The heavy presence of oil wells takes its toll on public health in the US, with evidence suggesting impacts ranging from cancer and neurological symptoms to liver damage and immunodeficiency. These wells contaminate the air around them, emitting harmful pollution. A 14-year-long air quality analysis conducted by Stanford researchers in California and published in 2021 revealed higher levels of air pollutants within 2.5 miles of oil and gas wells.
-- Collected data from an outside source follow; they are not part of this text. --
-- ==== Sys2Proof/Laws/Frames.lean ====
section
/-!
SUPPORT. What the shared operations do, said once: numbers in bytes, rings and free orders; messages; the end of a drain; the retire
word; claims on lines; entry into SAFE; the answer of a command, and the taking of one.
-/

namespace Sys2Proof.Machine

/-! ## Numbers, rings and orders -/

/-- A byte names a number below a limit exactly when it is that number. -/
theorem numberBelow_eq_some {n : Nat} {b : Byte} {i : Fin n} : numberBelow n b = some i ↔ b.toNat = i.val := by
  unfold numberBelow
  split
  · simp [Fin.ext_iff]
  · next h =>
    simp only [reduceCtorEq, false_iff]
    intro e
    exact h (e ▸ i.isLt)

theorem numberBelow_eq_none {n : Nat} {b : Byte} : numberBelow n b = none ↔ n ≤ b.toNat := by
  unfold numberBelow
  split <;> simp <;> omega

/-- The check of a ring size is that it is a power of two between the limits. -/
theorem ringSizeOk_iff {least most n : Nat} (h : most ≤ 4096) : ringSizeOk least most n = true ↔ PowerBetween least most n := by
  unfold ringSizeOk PowerBetween
  simp only [Bool.and_eq_true, decide_eq_true_eq, List.any_eq_true, List.mem_range, beq_iff_eq]
  constructor
  · rintro ⟨⟨h1, h2⟩, k, _, hk⟩
    exact ⟨h1, h2, k, hk⟩
  · rintro ⟨h1, h2, k, hk⟩
    refine ⟨⟨h1, h2⟩, k, ?_, hk⟩
    by_contra hc
    have : 2 ^ 13 ≤ 2 ^ k := Nat.pow_le_pow_right (by decide) (by omega)
    omega

/-- The distance of two ring positions without the modulus. -/
theorem ringDist_eq {size a b : Nat} (ha : a < size) (hb : b < size) :
    ringDist size a b = if b ≤ a then a - b else a + size - b := by
  unfold ringDist
  rw [Nat.mod_eq_of_lt hb]
  split
  · next h =>
    have : a + (size - b) = (a - b) + size := by omega
    rw [this, Nat.add_mod_right, Nat.mod_eq_of_lt (by omega)]
  · next h => rw [Nat.mod_eq_of_lt (by omega)]; omega

theorem ringDist_lt {size a b : Nat} (h : 0 < size) : ringDist size a b < size := Nat.mod_lt _ h

theorem ringDist_self {size a : Nat} (h : a < size) : ringDist size a a = 0 := by simp [ringDist_eq h h]

/-- A list picked by places is the list in another order. -/
theorem pick_perm {α : Type} (ks : List Nat) (xs : List α) : (pick ks xs).Perm xs := by
  induction ks generalizing xs with
  | nil => exact List.Perm.refl _
  | cons k ks ih =>
    unfold pick
    split
    · next x h =>
      have hk : k < xs.length := (List.getElem?_eq_some_iff.mp h).1
      have hx : xs[k] = x := (List.getElem?_eq_some_iff.mp h).2
      exact (List.Perm.cons x (ih _)).trans (hx ▸ (List.getElem_cons_eraseIdx_perm hk))
    · exact ih xs

/-- What is taken in a free order is what was to be taken. -/
theorem freeOrder_perm {α : Type} (s : State) (xs : List α) : (s.freeOrder xs).Perm xs := by
  unfold State.freeOrder
  split
  · exact List.Perm.refl _
  · exact pick_perm _ _

theorem mem_freeOrder {α : Type} (s : State) (xs : List α) {x : α} : x ∈ s.freeOrder xs ↔ x ∈ xs := (freeOrder_perm s xs).mem_iff

theorem freeOrder_short {α : Type} (s : State) {xs : List α} (h : xs.length ≤ 1) : s.freeOrder xs = xs := by
  simp [State.freeOrder, h]

theorem afterOrder_short {α : Type} (s : State) {xs : List α} (h : xs.length ≤ 1) : s.afterOrder xs = s := by
  simp [State.afterOrder, h]

/-- Choosing an order moves the count of free choices alone. -/
theorem afterOrder_eq {α : Type} (s : State) (xs : List α) :
    s.afterOrder xs = { s with freeIndex := if xs.length ≤ 1 then s.freeIndex else s.freeIndex + 1 } := by
  unfold State.afterOrder
  split <;> rfl

/-! ## Messages and the end of a drain -/

/-- A message goes out, or leaves a pending mark, or is dropped; it touches the link alone (R162). -/
theorem sendMessage_eq (s : State) (v : VectorId) :
    s.sendMessage v = { s with link :=
      if s.link.msiAllowed = false then s.link
      else if s.link.masked[v] then { s.link with marks := s.link.marks.set v true }
      else { s.link with out := s.link.out ++ [.message v] } } := by
  unfold State.sendMessage
  cases h : s.link.msiAllowed
  · rfl
  · simp only [Bool.not_true, Bool.false_eq_true, if_false, Bool.true_eq_false]
    split <;> rfl

/-- A message on a queue's behalf clears its count and its timer and touches the link besides (R157). -/
theorem sendFor_eq (q : QueueId) (s : State) :
    sendFor q s = (s.setRq q { s.rq q with irq := { (s.rq q).irq with unsignalled := 0, timer := none } }).sendMessage
      (s.rq q).irq.vector := rfl

/-- RESETTING ends when nothing is in flight any more; nothing else changes (R190). -/
theorem endIfDrained_eq (s : State) :
    s.endIfDrained = { s with port := { s.port with
      dev := if s.port.dev = .resetting ∧ s.link.reads = [] ∧ s.link.writes = [] then .idle else s.port.dev } } := by
  unfold State.endIfDrained
  split <;> rfl

/-! ## The retire word -/

/-- A change of the retire index: the index, and with a retire word and no write of it in flight one write of the new index (R23). -/
theorem setRetire_eq (t : TrackId) (r : Nat) (s : State) :
    setRetire t r s =
      (if (s.track t).retire ≠ r ∧ (s.track t).retireAddr ≠ 0 ∧ (s.track t).retireWrite = none then
        (s.setTrack t { s.track t with retire := r, retireWrite := some { value := r, earlier := false } }).issueWrite
          { addr := (s.track t).retireAddr, data := bytes32 (BitVec.ofNat 32 r), purpose := .retireWord t }
      else s.setTrack t { s.track t with retire := r }) := by
  unfold setRetire writeRetireWord
  by_cases h : (s.track t).retire = r
  · subst h
    simp only [ne_eq, not_true_eq_false, false_and, if_true, if_false]
    exact (s.setTrack_track t).symm
  · by_cases h2 : (s.track t).retireAddr ≠ 0 ∧ (s.track t).retireWrite = none
    · simp [h, h2]
    · simp [h]

/-! ## Entry into SAFE -/

/-- Entry into SAFE: the context, the safe-mode results of the lanes, and the report, in that order (R128 to R130). -/
theorem enterSafe_eq (t : TrackId) (cause : SafeCause) (origin : SafeFrom) (s : State) :
    enterSafe t cause origin s =
      handReport (s.track t).rq
        { source := BitVec.ofNat 8 t.val, tag := (s.track t).heldTag (s.track t).herePos, time := s.time
          body := .trackEvent .safe (some cause) (s.track t).herePos 0 (s.track t).retire }
        (claimSafe t (s.setTrack t ((s.track t).toSafe cause origin))) := by
  unfold enterSafe trackEvent claimSafe
  simp [State.modTrack, Track.toSafe, Track.idleTimers, Track.heldTag, Track.herePos, Track.nextPos]

/-! ## The answer of a command -/

theorem handAdminDone_faulted {s : State} (h : InHand) (status : Status) (result : Option AdminResult)
    (hd : s.port.dev = .faulted) : handAdminDone h status result s = s := by
  simp [handAdminDone, hd]

theorem handAdminDone_waits {s : State} (h : InHand) (status : Status) (result : Option AdminResult)
    (hd : s.port.dev ≠ .faulted) (hf : freeSlots (s.rq 0) = 0) :
    handAdminDone h status result s
      = { s with waiting := some (adminDoneReport h status result s.admin) }.setEngine (.waitSlot h) := by
  simp [handAdminDone, hd, hf]

theorem handAdminDone_posts {s : State} (h : InHand) (status : Status) (result : Option AdminResult)
    (hd : s.port.dev ≠ .faulted) (hf : 1 ≤ freeSlots (s.rq 0)) :
    handAdminDone h status result s = finishCommand h.pos (postReport 0 (adminDoneReport h status result s.admin) s) := by
  have : freeSlots (s.rq 0) ≠ 0 := by omega
  simp [handAdminDone, hd, hf]

/-! ## Taking a command -/

/-- The read of a command in flight in READY: its completion takes the command (R168). -/
theorem completeCommandRead_takes {s : State} {pos : Nat} (id : BitVec 16) (c : Command) (h : s.takes pos) :
    completeCommandRead id c s
      = settleReply (s.inHand pos id c) (commandEffect id c s.taken).1 (commandEffect id c s.taken).2 := by
  obtain ⟨hd, he, hr⟩ := h
  obtain ⟨r, hr⟩ := Option.isSome_iff_exists.mp hr
  simp [completeCommandRead, hr, hd, he, takeCommand, State.inHand]

/-- A taken command that answers at once. -/
theorem takes_answer {s s2 : State} {pos : Nat} {id : BitVec 16} {c : Command} {status : Status} {result : Option AdminResult}
    (h : s.takes pos) (he : commandEffect id c s.taken = (.answer status result, s2)) :
    completeCommandRead id c s = handAdminDone (s.inHand pos id c) status result s2 := by
  rw [completeCommandRead_takes id c h, he]; rfl

/-! ## What events of tracks and acceptances leave alone -/

/-- The parts of the state that no event of a track and no acceptance touches. -/
def SameOutside (s0 s : State) : Prop :=
  s.time = s0.time ∧ s.port = s0.port ∧ s.admin = s0.admin ∧ s.lastGranted = s0.lastGranted ∧ s.pins = s0.pins
    ∧ s.sampler = s0.sampler ∧ s.waiting = s0.waiting ∧ s.link.reads = s0.link.reads ∧ s.link.masked = s0.link.masked ∧ s.link.marks = s0.link.marks
    ∧ s.link.msiAllowed = s0.link.msiAllowed ∧ s.pending = s0.pending

theorem sameOutside_refl (s : State) : SameOutside s s := ⟨rfl, rfl, rfl, rfl, rfl, rfl, rfl, rfl, rfl, rfl, rfl, rfl⟩

theorem sameOutside_trackClosed (s0 : State) (t : TrackId) : TrackClosed t (SameOutside s0) where
  report q r s h := by simpa [SameOutside] using h
  context c s _ h := by simpa [SameOutside] using h
  claim f s _ _ h := by simpa [SameOutside] using h
  retireWord a d s h := by simpa [SameOutside] using h

/-- Every event of a track and every acceptance leaves the time, the registers, the admin engine, the arbiter, the pins, the sampler, the
waiting ADMIN-DONE, the reads in flight and the queue of commands as they were. -/
theorem sameOutside_inputClosed (s0 : State) : InputClosed (SameOutside s0) where
  onTrack t := sameOutside_trackClosed s0 t
  cell l c s h := by simpa [SameOutside] using h
  unit u c s h := by simpa [SameOutside] using h
  choice n s h := h

/-- An event of a track leaves every other track and every trip unit alone. -/
theorem otherTrack_trackClosed (s0 : State) (t : TrackId) :
    TrackClosed t (fun s => (∀ k, k ≠ t → s.track k = s0.track k) ∧ s.trips = s0.trips) where
  report q r s h := by simpa using h
  context c s _ h := ⟨fun k hk => by rw [State.track_setTrack_ne _ _ hk]; exact h.1 k hk, h.2⟩
  claim f s _ _ h := by simpa using h
  retireWord a d s h := by simpa using h

/-- An event of a track leaves every line alone that is not one of its lanes, and of its lanes changes the drive alone. -/
theorem lines_trackClosed (s0 : State) (t : TrackId) :
    TrackClosed t (fun s => ∀ l, s.line l = { s0.line l with drive := (s.line l).drive }
      ∧ ((s0.line l).ownedBy t = false → s.line l = s0.line l)) where
  report q r s h := by simpa using h
  context c s _ h := h
  claim f s ho hd h l := by
    have hown : (s.line l).ownedBy t = (s0.line l).ownedBy t := by rw [(h l).1]; rfl
    rw [State.line_mapLines]
    refine ⟨?_, fun hn => ?_⟩
    · have h1 := (h l).1
      rw [hd l (s.line l)]
      generalize s.line l = c at h1
      generalize f l c = e
      rw [h1]
    · rw [ho l _ (hown.trans hn)]
      exact (h l).2 hn
  retireWord a d s h := h

/-! ## Resets -/

@[simp] theorem track_resetBlocks (s : State) (t : TrackId) : (resetBlocks s).track t = (s.track t).afterReset := by
  unfold resetBlocks State.track
  simp only [Fin.getElem_fin, Vector.getElem_ofFn]

@[simp] theorem line_resetBlocks (s : State) (l : LineId) : (resetBlocks s).line l = (s.line l).afterReset (s.pin l) := by
  have h : (resetBlocks s).line l = (claimReset s).line l := by unfold resetBlocks State.line; rfl
  rw [h]
  unfold claimReset
  rw [State.line_mapLines]

/-- What a reset does to every other piece of state at the start of RESETTING (R189). -/
theorem resetBlocks_eq (s : State) :
    resetBlocks s = { s with
      port := s.port.afterReset, admin := Admin.afterReset, lastGranted := 7, tracks := (resetBlocks s).tracks
      lines := (resetBlocks s).lines, trips := Vector.replicate 2 Trip.afterReset, rqs := Vector.replicate 8 ReportQueue.absent
      waiting := none, link := { s.link with marks := Vector.replicate 8 false } } := by
  unfold resetBlocks claimReset State.mapLines
  rfl

/-- A soft reset out of RESETTING: the reads that stay in flight are some of those that were, in their order (R190). -/
theorem softReset_eq {s : State} (h : s.port.dev ≠ .resetting) :
    ∃ reads n, reads.Sublist s.link.reads
      ∧ softReset s = { resetBlocks s with link := { s.link with reads := reads, marks := Vector.replicate 8 false }, freeIndex := n }.endIfDrained
      := by
  have hl : (resetBlocks s).link = { s.link with marks := Vector.replicate 8 false } := by rw [resetBlocks_eq]
  have hf : (resetBlocks s).freeIndex = s.freeIndex := by rw [resetBlocks_eq]
  unfold softReset abandonUncarried
  rw [if_neg h]
  generalize resetBlocks s = b at hl hf
  rw [hl, hf]
  by_cases hr : s.link.reads = []
  · refine ⟨s.link.reads, s.freeIndex, List.Sublist.refl _, ?_⟩
    rw [if_pos hr, ← hf, ← hl]
  · exact ⟨_, _, List.filter_sublist, by rw [if_neg hr]⟩

/-! ## The race of a fire and a START-TRACKS -/

/-- What `racedByFire` says: a track in SAFE that a fire of this device time has moved, its unit FIRED and naming it. -/
theorem racedByFire_iff {s : State} {t : TrackId} : racedByFire s t = true ↔
    (s.track t).state = .safe ∧ ∃ (u : UnitId) (r : FireRecord), (s.trip u).state = .fired
      ∧ (s.trip u).mask.getLsbD t.val = true ∧ (s.trip u).lastFire = some r ∧ r.time = s.time ∧ r.moved.getLsbD t.val = true := by
  simp [racedByFire, Option.any_eq_true, and_assoc]

/-- A FIRED unit names the track of such a race, so the third check of START-TRACKS refuses it (R64). -/
theorem tripHolds_of_racedByFire {s : State} {t : TrackId} (h : racedByFire s t = true) : tripHolds s t = true := by
  obtain ⟨-, u, r, hf, hm, -⟩ := racedByFire_iff.1 h
  simp only [tripHolds, List.any_eq_true, Bool.and_eq_true, decide_eq_true_eq]
  exact ⟨u, List.mem_finRange u, hf, hm⟩

end Sys2Proof.Machine
end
A Victory for Environmental Justice

Los Angeles’s ban on oil and gas wells came about three months after Senate Bill 1137 was signed into law on September 16, 2022. On August 31, 2022, Californian Senators voted 25-10 to advance SB 1137 (Gonzalez, Limon). This setback bill will prevent new permits for oil and gas drilling within a 1-kilometre comprehensive health and safety zone, creating buffer zones around places such as homes, schools, and parks from January 1, 2023.

This ordinance is a victory for frontline communities, for environmental justice, for cleaner air and our climate, and for the entire City’s health. However, it is also clear that this single ordinance will not fix the systemic racism that is embedded into our City’s laws.

STAND-L.A

STAND-L.A., an environmental justice coalition of community groups seeking to end neighbourhood drilling in Los Angeles, celebrated the ban as a victory for local communities but reminded us that there is still much work to be done to combat racial injustice in the Californian city.